Data:

+++

theorem move_dist {s t : State} {l : Nat} (hp : s.eng.phase = .dist l)
    (h : (fetchCoded (decodeDist (streamBit s) s.eng.dist s.eng.bitpos) 2 s).result = .next t) : EngineMove s t := by
  rcases fetchCoded_next h (by omega) with h | ⟨n, sym, x, -, hx, hb, h⟩; · exact .raised h
  have ht : Touched s (behindSymbol n s) := touched_eng s _
  rcases exec_dist sym x (behindSymbol n s) hx with ⟨d, h1, h2, h3⟩ | h2
  · rw [h3] at h
    rcases startCopy_next h ht with h | ⟨h4, h5⟩
    · exact .raised h
    · have hm : matchLength (behindSymbol n s) = l := by simp [matchLength, behindSymbol, hp]
      rw [hm] at h5
      subst h5
      exact .distance n l d hp hb ⟨h1, h2⟩ h4
  · rw [h2] at h
    exact .raised (raiseCode_raised h ht (by omega))

theorem move_trailer {s t : State} (hp : s.eng.phase = .trailer) (h : trailerStep s = .next t) : EngineMove s t := by
  unfold trailerStep at h
  simp only at h
  split at h
  · exact .raised (raiseAt_raised h (Touched.refl s) (by decide))
  rcases withVal_legal h (legal_be32From (legal_streamByte _) _) (Touched.refl s) with h | ⟨v, -, h⟩; · exact .raised h
  split at h
  · split at h
    · cases h; exact .trailerFull hp ‹_›
    · cases h; exact .trailerDone hp (eq_false_of_ne_true ‹_›)
  · exact .raised (raiseAt_raised h (Touched.refl s) (by decide))

theorem move_ufParams {s t : State} (hp : s.eng.phase = .ufParams) (h : ufParamsStep s = .next t) : EngineMove s t := by
  unfold ufParamsStep at h
  simp only at h
  split at h
  · cases h
    refine .raised (Raised.mk (Touched.refl s) ?_ rfl)
    rename_i he
    unfold ufError at he
    repeat' (split at he)
    all_goals first | (cases he; exact codeWord_legal (by decide)) | cases he
  · cases h; exact .ufParams hp ‹_›

theorem move_geometry {s t : State} (hp : s.eng.phase = .geometry) (h : geometryStep s = .next t) : EngineMove s t := by
  unfold geometryStep at h
  simp only at h
  split at h
  · exact .raised (raiseAt_raised h (Touched.refl s) (by decide))
  · split at h
    · cases h; exact .noRows hp ‹_›
    · cases h; exact .geometry hp (by omega) ‹_›

theorem move_row {s t : State} (hp : s.eng.phase = .row) (h : (fetchRow s).result = .next t) : EngineMove s t := by
  unfold fetchRow at h
  simp only at h
  split at h
  · exact .raised (raiseAt_raised h (Touched.refl s) (by decide))
  rename_i ha
  rcases fetchVal_next h (legal_filteredByte _ _) (Touched.refl s) with h | ⟨ft, -, h⟩; · exact .raised h
  rcases exec_filter h (touched_eng s _) with h | ⟨v, h1, h2, rfl⟩
  · exact .raised h
  · exact .rowStart ft v hp (by omega) h1 h2

theorem move_rowByte {s t : State} {ft : Byte} {i : Nat} (hp : s.eng.phase = .rowByte ft i)
    (h : exec (instrOfFilter ft) s = .next t) : EngineMove s t := by
  rcases exec_filter h (Touched.refl s) with h | ⟨v, h1, h2, rfl⟩
  · exact .raised h
  · have hi : rowIndex s = i := by simp [rowIndex, hp]
    exact .rowByte ft v i hp h1 (hi ▸ h2)

theorem move_crc {s t : State} (hp : s.eng.phase = .crc) (h : crcStep s = .next t) : EngineMove s t := by
  unfold crcStep at h
  rcases withVal_legal h (legal_crcOver _ _ _ _) (Touched.refl s) with h | ⟨c, -, h⟩; · exact .raised h
  cases h; exact .crc c hp

/-- R203: the engine's step at any phase of a run is one of the moves. -/
theorem enginePhase_move {s t : State} (h : (enginePhase s).result = .next t) : EngineMove s t := by
  unfold enginePhase at h
  split at h
  · cases h; exact .idle ‹_›
  · cases h; exact .enter _ ‹_›
  · exact move_config ‹_› h
  · rcases execSig_next h with h | ⟨h1, rfl⟩
    · exact .raised h
    · exact .signature ‹_› h1
  · exact move_chunk ‹_› h
  · exact move_header ‹_› h
  · exact move_palette ‹_› h
  · exact move_zlib ‹_› h
  · rename_i cmf flg hq
    simp only [Fetched.result, exec, execZlibFdict] at h
    split at h
    · exact .raised (raiseAt_raised h (Touched.refl s) (by decide))
    · cases h; exact .zlibFdict cmf flg hq
  · rename_i cmf flg hq
    simp only [Fetched.result, exec, execZlibFcheck] at h
    split at h
    · exact .raised (raiseAt_raised h (Touched.refl s) (by decide))
    · cases h; exact .zlibFcheck cmf flg hq
  · exact move_block ‹_› h
  · rename_i n hq
    rcases storedStep_next h with h | ⟨rfl, rfl⟩ | ⟨m, b, rfl, h1, h2, h3, rfl⟩
    · exact .raised h
    · exact .storedDone hq
    · exact .storedByte m b hq h1 h2 h3
  · exact move_cl ‹_› h
  · exact move_litLen ‹_› h
  · exact move_dist ‹_› h
  · rename_i n d hq
    rcases copyStep_next h with h | ⟨rfl, rfl⟩ | ⟨m, b, rfl, h1, h2, h3, rfl⟩
    · exact .raised h
    · exact .copyDone d hq
    · exact .copyByte m d b hq h1 h2 h3
  · exact move_trailer ‹_› h
  · exact move_ufParams ‹_› h
  · exact move_geometry ‹_› h
  · exact move_row ‹_› h
  · exact move_rowByte ‹_› h
  · exact move_crc ‹_› h

end Sys2Proof.Machine
end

+++

Give again exactly, and only, the lines above starting at the one with "move_zlib ‹_› h" and ending at the one with "rename_i n d hq".

  · exact move_zlib ‹_› h
  · rename_i cmf flg hq
    simp only [Fetched.result, exec, execZlibFdict] at h
    split at h
    · exact .raised (raiseAt_raised h (Touched.refl s) (by decide))
    · cases h; exact .zlibFdict cmf flg hq
  · rename_i cmf flg hq
    simp only [Fetched.result, exec, execZlibFcheck] at h
    split at h
    · exact .raised (raiseAt_raised h (Touched.refl s) (by decide))
    · cases h; exact .zlibFcheck cmf flg hq
  · exact move_block ‹_› h
  · rename_i n hq
    rcases storedStep_next h with h | ⟨rfl, rfl⟩ | ⟨m, b, rfl, h1, h2, h3, rfl⟩
    · exact .raised h
    · exact .storedDone hq
    · exact .storedByte m b hq h1 h2 h3
  · exact move_cl ‹_› h
  · exact move_litLen ‹_› h
  · exact move_dist ‹_› h
  · rename_i n d hq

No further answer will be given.